Quando passou para as mãos de Marília Fonseca, há 15 anos, o negócio perdeu as suas salas de jantar. Na verdade, perdeu todo o rés-do-chão. Por questões de partilhas, a Pensão José das Hortas ficou limitada ao primeiro piso e ao sótão, mas não perdeu o charme. Por fora e por dentro. O imóvel situado na principal avenida da Costa Nova, a José Estêvão, mantém o seu tom amarelo e a sua varanda de ferro, com vista privilegiada para a ria, decorada com vários vasos de flores.

“Até morrer vou investir”

Actualmente, a Pensão José das Hortas conta apenas com seis quartos, uma vez que Marília Fonseca optou por construir “mais casas de banho”. Um deles é ocupado por ela, de Junho até final de Setembro, o que não acontecia noutros tempos, quando o negócio era gerido pela sua tia e madrinha. “Só vínhamos para cá em Setembro. A época alta era para colocar isto a render o máximo que desse”, lembra. Ao contrário da sua antecessora, Marília Fonseca prefere deixar de alugar um dos quartos, porque aquela também é a sua “casa”, um espaço em que, mais do que clientes, “recebe hóspedes e amigos”. “Na maioria, alemães, franceses e suecos, alguns dos quais já considero amigos. E que recomendam, depois, aos seus conhecidos”, declara.
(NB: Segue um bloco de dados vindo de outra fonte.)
/-! ### The tree -/

theorem leafNodes_length (f : Vector Word 256) : (leafNodes f).length = (countedSymbols f).length := by
  rw [leafNodes_eq, List.length_map]

/-- What the merges of BUILD leave, by the number of counted symbols. -/
theorem builtForest_built (b : Block) : BuiltFacts b (countedSymbols b.freq).length (builtForest b) := by
  rw [← leafNodes_length]
  exact (builtForest_facts b (fun _ => True) (fun _ _ _ _ _ _ _ => trivial) trivial).1

theorem buildTree_next (s : State) : (builtForest s.blk).next = 2 * (buildTree s).blk.nLeaf.val - 1 := by
  rw [buildTree_nLeaf]
  exact (builtForest_built s.blk).next

/-- One node for each leaf and each of the NLEAF - 1 merges (R141). -/
theorem buildTree_nodeCount (s : State) : (buildTree s).blk.nodeCount.val = 2 * (buildTree s).blk.nLeaf.val - 1 := by
  have hlt := (buildTree s).blk.nLeaf.isLt
  rw [← buildTree_next]
  exact Nat.mod_eq_of_lt (by rw [buildTree_next]; omega)

theorem buildTree_treePresent (s : State) : (buildTree s).blk.treePresent = true ↔ (buildTree s).blk.nLeaf ≠ 0 := by
  rw [ne_eq, Fin.ext_iff, buildTree_nLeaf, ← leafNodes_length]
  exact bne_iff_ne

/-- The root is the last node made, or 0 when none is (R140, R141). -/
theorem buildTree_root (s : State) : (buildTree s).blk.root.val = (buildTree s).blk.nodeCount.val - 1 := by
  have hb := builtForest_built s.blk
  rw [buildTree_nodeCount, ← buildTree_next]
  show ((builtForest s.blk).pool.headD 0).val = _
  by_cases hz : (countedSymbols s.blk.freq).length = 0
  · rw [hb.empty hz, hb.next, hz]
    rfl
  · obtain ⟨r, hpool, hr⟩ := hb.pool hz
    rw [hpool, ← hr]
    rfl

theorem buildTree_leaf (s : State) (i : Fin 511) (h : i.val < (countedSymbols s.blk.freq).length) :
    (buildTree s).blk.node[i]
      = leafNode (freqAt s.blk.freq (countedSymbols s.blk.freq)[i.val]) (countedSymbols s.blk.freq)[i.val] :=
  ((builtForest_built s.blk).leaf i h).trans (leafForest_leaf s.blk i h)

/-- Every internal node joins the two least unmerged nodes (R137, R138). -/
theorem buildTree_greedy (s : State) (k : Fin 511) (hge : (buildTree s).blk.nLeaf.val ≤ k.val)
    (hlt : k.val < (buildTree s).blk.nodeCount.val) : Greedy (buildTree s).blk.node (buildTree s).blk.nLeaf.val k := by
  rw [buildTree_nodeCount, ← buildTree_next] at hlt
  rw [buildTree_nLeaf] at hge ⊢
  exact (builtForest_built s.blk).inv.merged k hge hlt

/-- BUILD writes no node from NODE_COUNT on (R139). -/
theorem buildTree_unwritten (s : State) (i : Fin 511) (h : (buildTree s).blk.nodeCount.val ≤ i.val) :
    (buildTree s).blk.node[i] = s.blk.node[i] := by
  rw [buildTree_nodeCount] at h
  have hleaves : (countedSymbols s.blk.freq).length ≤ i.val := by rw [← buildTree_nLeaf]; omega
  exact ((builtForest_built s.blk).rest i (by rw [buildTree_next]; exact h)).trans (leafForest_rest s.blk i hleaves)

/-- Settles O15: the merges keep the leaves, and `buildTree` writes the tree and PHASE only. -/
theorem buildPlacesLeavesInSymbolOrder : Obligations.BuildPlacesLeavesInSymbolOrder :=
  fun s h0 hp => ⟨retire (buildTree s), exec_build h0 hp, buildTree_nLeaf s, buildTree_leaf s, rfl⟩

/-- Settles O16: the merge loop's invariant at its end, where one node is left unmerged. -/
theorem buildMergesTheTwoLeast : Obligations.BuildMergesTheTwoLeast :=
  fun s h0 hp => ⟨retire (buildTree s), exec_build h0 hp, buildTree_nodeCount s, buildTree_treePresent s, buildTree_root s,
    buildTree_greedy s, buildTree_unwritten s⟩

/-! ### Codes and counts -/

/-- Settles O17: `codeEntries_facts` says what the walk writes, and `assignCodes` writes the table and PHASE only. -/
theorem assignCodesFollowsTheTree : Obligations.AssignCodesFollowsTheTree := by
  intro s h0 hp ht
  obtain ⟨hpath, hrest⟩ := codeEntries_facts s.blk ht
  exact ⟨retire (assignCodes s), exec_assignCodes h0 hp, hpath, hrest, rfl⟩

/-- No path to a leaf goes on to another leaf: a leaf has no descendants (R148). -/
theorem eq_of_path_prefix {node : Vector Node 511} {r i j : Fin 511} {c d : Bits} (hc : follow node r c = i)
    (hi : node[i].isLeaf = true) (hd : follow node r d = j)
    (hinner : ∀ p q, d = p ++ q → q ≠ [] → node[follow node r p].isLeaf = false) (h : c <+: d) : i = j := by
  obtain ⟨q, rfl⟩ := h
  subst hc
  by_cases hq : q = []
  · rw [← hd, hq, List.append_nil]
  · exact absurd (hi.symm.trans (hinner c q rfl hq)) nofun

/-- Settles O18: two codes are paths to two leaves; a single leaf has no other code beside its own. -/
theorem assignedCodesArePrefixFree : Obligations.AssignedCodesArePrefixFree := by
  intro s h0 hp ht
  obtain ⟨hpath, -⟩ := codeEntries_facts s.blk ht
  refine ⟨retire (assignCodes s), exec_assignCodes h0 hp, fun i j hi hj hne hprefix => hne ?_⟩
  have hi : i.val < s.blk.nLeaf.val := hi
  have hj : j.val < s.blk.nLeaf.val := hj
  by_cases h1 : 1 < s.blk.nLeaf.val
  · obtain ⟨-, -, -, -, hi'⟩ := hpath i (i.castLE (by decide)) rfl hi
    obtain ⟨-, -, -, -, hj'⟩ := hpath j (j.castLE (by decide)) rfl hj
    have hleaf : s.blk.node[i.castLE (by decide : 256 ≤ 511)].isLeaf = true := (ht.leaf _ hi).1
    exact Fin.castLE_injective _ (eq_of_path_prefix (hi' h1).1 hleaf (hj' h1).1 (hj' h1).2 hprefix)
  · exact Fin.ext (by omega)

theorem exec_makeHeader {s : State} (h0 : s.blk.errCode = 0#4) (hp : s.blk.phase = .coded) :
    exec .makeHeader s = conclude (makeHeader s) :=
  exec_runs nofun nofun h0 (by rw [hp]; rfl) rfl

/-- Settles O19: T is `encodedBits` (`encodedBits_eq`), and it either fits the header or not (R150). -/
theorem makeHeaderSumsWeightedLengths : Obligations.MakeHeaderSumsWeightedLengths := by
  intro s h0 hp T
  have hT : encodedBits s.blk = T := encodedBits_eq s.blk
  rw [exec_makeHeader h0 hp, makeHeader, hT]
  constructor
  · intro hfits
    rw [if_neg (Nat.not_lt.2 hfits)]
    rfl
  · intro hover
    rw [if_pos hover, conclude_raised, errorEntry_eq_withError, ErrKind.code]

end Sys2Proof.Machine
end

section
/-! PROOFS. The statements about the header: its bytes, what SERIALIZE writes and what DESERIALIZE reads, whole, out of range
and cut short (spec/41_code_table_format.md). -/

namespace Sys2Proof.Machine

open Sys2Proof

/-! ### The bytes of a header -/

theorem packCode_getElem? {c : Bits} {j : Nat} (h : j < byteCount c.length) :
    (packCode c)[j]? = some (byteOfBits fun k => c.getD (8 * j + k) false) := by
  simp [packCode, h]

/-- Settles O20: an entry's code bytes stand after its symbol and its length, and `byteOfBits` puts bit k at place 7-k. -/
theorem headerBytesAreAsSpecified : Obligations.HeaderBytesAreAsSpecified := by
  refine ⟨fun v j hj => ?_, fun _ _ _ _ => ⟨rfl, rfl⟩, fun e => ⟨entryBytes_length e, rfl, rfl, fun j k hj hk => ?_⟩⟩
  · match j, hj with
    | 0, _ | 1, _ | 2, _ | 3, _ => exact ⟨rfl, rfl⟩
  · refine ⟨byteOfBits fun k => e.code.getD (8 * j + k) false, ?_, ?_⟩
    · rw [entryBytes, Nat.add_comm 2 j]
      exact packCode_getElem? hj
    · rw [getLsbD_byteOfBits _ _ (by omega), show 7 - (7 - k) = k by omega]

/-- HeaderBytes of R173. -/
theorem headerBytes_length (o : HdrOrder) (b : Block) : (headerBytes o b).length = headerLength b.entries := by
  simp only [headerBytes, List.length_append, u32Bytes_length, List.length_flatMap, entryBytes_length]
  rfl

/-! ### SERIALIZE -/

theorem exec_serialize {s : State} (h0 : s.blk.errCode = 0#4) (hp : s.blk.phase = .ready) (hk : s.blk.pkCnt = 0) :
    exec .serialize s = .next (retire (serialize s)) :=
  exec_runs nofun nofun h0 (by rw [hp]; rfl) (by rw [extraLegal, hk]; rfl)

/-- Settles O21: the bytes are `headerBytes` of the valid entries. -/
theorem serializeWritesTheHeader : Obligations.SerializeWritesTheHeader := by
  intro s h0 hp hk es hdr
  have hes : s.blk.entries = es := entries_eq_filterMap s.blk
  have hhdr : headerBytes s.cfg.hdrOrder s.blk = hdr := by rw [headerBytes, hes]
  constructor
  · rw [← hhdr, headerBytes_length, hes]
    rfl
  · rw [exec_serialize h0 hp hk, serialize, hhdr]
    rfl

/-! ### DESERIALIZE past its two integers -/

/-- Settles O23: the check of R178 reads the same signs (`headerOutOfRange_iff`). -/
theorem deserializeChecksTheRange : Obligations.DeserializeChecksTheRange := by
  intro s t c rest h0 hp hrange hsrc
  rw [exec_deserialize h0 hp, (deserialize_prologue hsrc).1, readTable, if_pos ((headerOutOfRange_iff t c).2 hrange),
    conclude_raised]
  simp only [errorEntry, setSymCount, setTotalBits, hdrAfter, State.withBlk, ErrKind.code]

/-- The state DESERIALIZE has reached when it begins with the entries. -/
def entriesStart (t c : Word) (s : State) : State := clearTable (setSymCount c (setTotalBits t (hdrAfter 8 s)))

theorem entriesStart_ent (t c : Word) (s : State) : (entriesStart t c s).blk.ent = s.blk.ent := by
  simp only [entriesStart, clearTable, setSymCount, setTotalBits, hdrAfter, withBlk_blk]

/-- Counts in range lead to the entries (R178, R180). -/
theorem deserialize_inRange {s : State} {t c : Word} {rest : List Byte} (ht : t.msb = false) (hc : c.toNat ≤ 256)
    (h : restOfSource s = u32Bytes s.cfg.hdrOrder t ++ u32Bytes s.cfg.hdrOrder c ++ rest) :
    deserialize s = ((readEntries c.toNat 0 (entriesStart t c s)).bind fun _ u => .done () (armDecoder t u))
    ∧ restOfSource (entriesStart t c s) = rest := by
  obtain ⟨hrun, hrest⟩ := deserialize_prologue h
  have hin : ¬ headerOutOfRange t c = true := by simp [headerOutOfRange, ht, msb_false_of_le hc, hc]
  exact ⟨by rw [hrun, readTable, if_neg hin]; rfl, hrest⟩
Cada peça de mobiliário ou de decoração foi ali colocada pela própria. “Recuperei o mais que pude do que já cá estava e comprei outras peças em lojas de velharias”, diz, sem deixar de notar que este é um processo que nunca dará por terminado. “Vou a algum lado, vejo uma peça de que gosto e acho que ficaria bonita aqui, e compro”, confessa. Na altura em que o PÚBLICO visitou a José das Hortas, Marília Fonseca estava às voltas com um tapete novo que tinha acabado de comprar na vizinha praia da Barra.

No primeiro piso, a aposta passou por uma decoração vintage, com camas de ferro, móveis e abat-jours a imitar o antigo. Já o sótão está todo forrado a madeira e decorado com motivos náuticos – quadros de nós de marinheiro, miniaturas de barcos e búzios. “Este ano, mandei construir uma protecção na escada para as crianças e já decidi que para o ano vou construir aqui mais uma casa de banho”, revela, enquanto nos faz uma visita guiada à pensão que esteve sempre nas mãos da família. “Esta casa faz parte do meu ADN e acho que até morrer vou investir nisto”, desabafa a antiga funcionária da Portugal Telecom, que aos 60 anos virou gerente da José das Hortas – “coincidiu ter de pegar nisto quando já estava reformada”. Um “bichinho” que acredita já ter passado à filha, Maria João, que diz estar preparada para “fazer o que sempre viu fazer”.

No final de Setembro, início de Outubro, Marília Fonseca fecha a porta – a Costa Nova, tal como tantas outras praias, é um destino de Verão – e ruma à sua terra, Vila Nova de Gaia: “Já não sei se sou de Gaia, se sou daqui. Foi aqui que nasci, mas fui morar para Gaia aos nove anos; e passo todo o Verão na Costa Nova.” Nos restantes nove meses do ano, a Pensão José das Hortas só abre mediante marcação prévia: “Tenho uma pessoa que trata da casa e, se compensar, vem cá abrir a pensão.”